プラダ(PRADA)は、2022年春夏ウィメンズコレクションを発表した。
イタリア・ミラノにあるプラダ財団の建造物「Deposito」と中国・上海の外灘1号という2つの会場で同時に披露された今季のコレクション。会場内のビデオスクリーンには互いのショー映像を映し出し、それぞれのランウェイ上に連動したルックが登場することで、世界の反対側に位置する2つの会場の対話、結びつきを表現した。
プラダ 共同クリエイティブ・ディレクターのミウッチャ・プラダとラフ・シモンズは、今季のクリエーションに際し“誘惑”という概念をウェアを通じて探求。服を脱ぐという過程によって生じる、身体性の強調とそれに伴う誘惑を紐解き、身体と密接に結びついた服の構造にフォーカスした。服の本質的な部分のみを残して研ぎ澄ましていくことで、服と身体、そして誘惑との繋がりを露わにする。
コルセットは骨組み、トレーンは服地の躍動、ブラは曲線的なフォルムにその本質を見出し、概念や意味合いを再考。それぞれの要素に付随していた“制約”を削ぎ落とし、本質的な部分のみをウェアに落とし込むことで身体を解放している。

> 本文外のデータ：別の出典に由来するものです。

/-- Two states with the same memory and PC fetch the same word. -/
theorem State.fetchWord_congr {s t : State} (hm : t.mem = s.mem) (hp : t.pc = s.pc) : t.fetchWord = s.fetchWord := by
  simp [State.fetchWord, State.memRead_congr hm, hp]

@[simp] theorem State.readV_writeI (a : Word) (r : RegIdx) : (s.writeI a).readV r = s.readV r := rfl
@[simp] theorem State.readV_jumpTo (a : Word) (r : RegIdx) : (s.jumpTo a).readV r = s.readV r := rfl
@[simp] theorem State.readV_advance (r : RegIdx) : (s.advance).readV r = s.readV r := rfl
@[simp] theorem State.readV_writeDt (b : Byte) (r : RegIdx) : (s.writeDt b).readV r = s.readV r := rfl
@[simp] theorem State.readV_writeSt (b : Byte) (r : RegIdx) : (s.writeSt b).readV r = s.readV r := rfl
@[simp] theorem State.readV_raiseFault (k : FaultKind) (r : RegIdx) : (s.raiseFault k).readV r = s.readV r := rfl
@[simp] theorem State.readV_setKey (k : KeyIdx) (d : Bool) (r : RegIdx) : (s.setKey k d).readV r = s.readV r := rfl
@[simp] theorem State.readV_memWrite (a : Nat) (b : Byte) (r : RegIdx) : (s.memWrite a b).readV r = s.readV r := rfl
@[simp] theorem State.readV_writeFb (f : FrameBuffer) (r : RegIdx) : (s.writeFb f).readV r = s.readV r := rfl
@[simp] theorem State.readV_signalDraw (r : RegIdx) : (s.signalDraw).readV r = s.readV r := rfl
@[simp] theorem State.readV_setWait (b : Bool) (m : Mode) (r : RegIdx) : (s.setWait b m).readV r = s.readV r := rfl
@[simp] theorem State.readV_countDraw (r : RegIdx) : (s.countDraw).readV r = s.readV r := rfl
@[simp] theorem State.readV_skipIf (c : Bool) (r : RegIdx) : (s.skipIf c).readV r = s.readV r := by cases c <;> rfl

@[simp] theorem State.memRead_writeV (x : RegIdx) (b : Byte) (a : Nat) : (s.writeV x b).memRead a = s.memRead a := rfl
@[simp] theorem State.memRead_writeFlag (b : Byte) (a : Nat) : (s.writeFlag b).memRead a = s.memRead a := rfl
@[simp] theorem State.memRead_writeResultThenFlag (x : RegIdx) (e f : Byte) (a : Nat) : (s.writeResultThenFlag x e f).memRead a = s.memRead a := rfl
@[simp] theorem State.memRead_writeI (d : Word) (a : Nat) : (s.writeI d).memRead a = s.memRead a := rfl
@[simp] theorem State.memRead_jumpTo (d : Word) (a : Nat) : (s.jumpTo d).memRead a = s.memRead a := rfl
@[simp] theorem State.memRead_advance (a : Nat) : (s.advance).memRead a = s.memRead a := rfl
@[simp] theorem State.memRead_writeDt (b : Byte) (a : Nat) : (s.writeDt b).memRead a = s.memRead a := rfl
@[simp] theorem State.memRead_writeSt (b : Byte) (a : Nat) : (s.writeSt b).memRead a = s.memRead a := rfl
@[simp] theorem State.memRead_raiseFault (k : FaultKind) (a : Nat) : (s.raiseFault k).memRead a = s.memRead a := rfl
@[simp] theorem State.memRead_setKey (k : KeyIdx) (d : Bool) (a : Nat) : (s.setKey k d).memRead a = s.memRead a := rfl
@[simp] theorem State.memRead_writeFb (f : FrameBuffer) (a : Nat) : (s.writeFb f).memRead a = s.memRead a := rfl
@[simp] theorem State.memRead_signalDraw (a : Nat) : (s.signalDraw).memRead a = s.memRead a := rfl
@[simp] theorem State.memRead_setWait (b : Bool) (m : Mode) (a : Nat) : (s.setWait b m).memRead a = s.memRead a := rfl
@[simp] theorem State.memRead_countDraw (a : Nat) : (s.countDraw).memRead a = s.memRead a := rfl
@[simp] theorem State.memRead_skipIf (c : Bool) (a : Nat) : (s.skipIf c).memRead a = s.memRead a := by cases c <;> rfl

/-! ### The return stack: everything push and pop can do -/

/-- A push answers exactly when SP < 16: the address at SP, SP one more, nothing else. -/
theorem State.push_eq_some {s t : State} {a : Word} :
    s.push a = some t ↔ ∃ h : s.sp.val < 16,
      t = { s with stack := s.stack.set s.sp.val a, sp := ⟨s.sp.val + 1, by omega⟩ } := by
  unfold State.push
  split <;> simp_all [eq_comm]

/-- A push is refused exactly when SP = 16. -/
theorem State.push_eq_none {s : State} {a : Word} : s.push a = none ↔ s.sp.val = 16 := by
  unfold State.push
  have := s.sp.isLt
  split <;> simp <;> omega

/-- A pop answers exactly when SP > 0: the entry below SP, SP one less, nothing else. -/
theorem State.pop_eq_some {s t : State} {a : Word} :
    s.pop = some (a, t) ↔ ∃ h : 0 < s.sp.val,
      a = s.stack[s.sp.val - 1]'(by omega) ∧ t = { s with sp := ⟨s.sp.val - 1, by omega⟩ } := by
  unfold State.pop
  split <;> simp_all [eq_comm]

/-- A pop is refused exactly when SP = 0. -/
theorem State.pop_eq_none {s : State} : s.pop = none ↔ s.sp.val = 0 := by
  unfold State.pop
  split <;> simp <;> omega

end Sys2Proof.Machine
end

例えば、トップスの上に重ねたコルセットや、コルセットを彷彿させるレースアップのジャケットの紐は緩み、ドレスの背面のボタンは開いている。ドレスのウエストにはベルトが配されており、そのベルトを調節して締めることでドレスが緩やかに身体に固定される。
また、本来はたっぷりと後ろ側に布地を用いるドレスのトレーンは、着用者の自然な動きを妨げないよう、優雅な余韻を残す躍動のみを表現。最小限のフォルムでスカートにあしらわれたトレーンは、モデルが歩を進める度に揺れ動き、存在感を放っている。ニットやジャカードトップスには、身体を締め付けることなくブラの曲線のみをあしらうことで、身体の描く輪郭に焦点を当てた。
こうしたウェアのディテールだけでなく、全体のシルエットやデザインを見てもミニマルな仕上がりとなっており、ランウェイにはミニスカートやノースリーブのミニドレス、装飾の無いテーラードジャケット、シャツなどが登場。ドレスやブラウスにあしらわれたプラダのトライアングルロゴはボディの色と同じ色に統一されており、三角形の意味するアイコニックな記号性を浮き彫りにする。
加えて、本来はイブニングウェアに用いられるサテンダブルやスカーレットのレースといった華やかな素材使いも特徴的。上質な光沢感のサテンや、繊細な構造のレースといった、イブニングウェアやフォーマルウェアに内在する“幻想”を象徴するエッセンスをカジュアルウェアに落とし込むことで、日常や現実とのコントラスト、バランスを映し出している。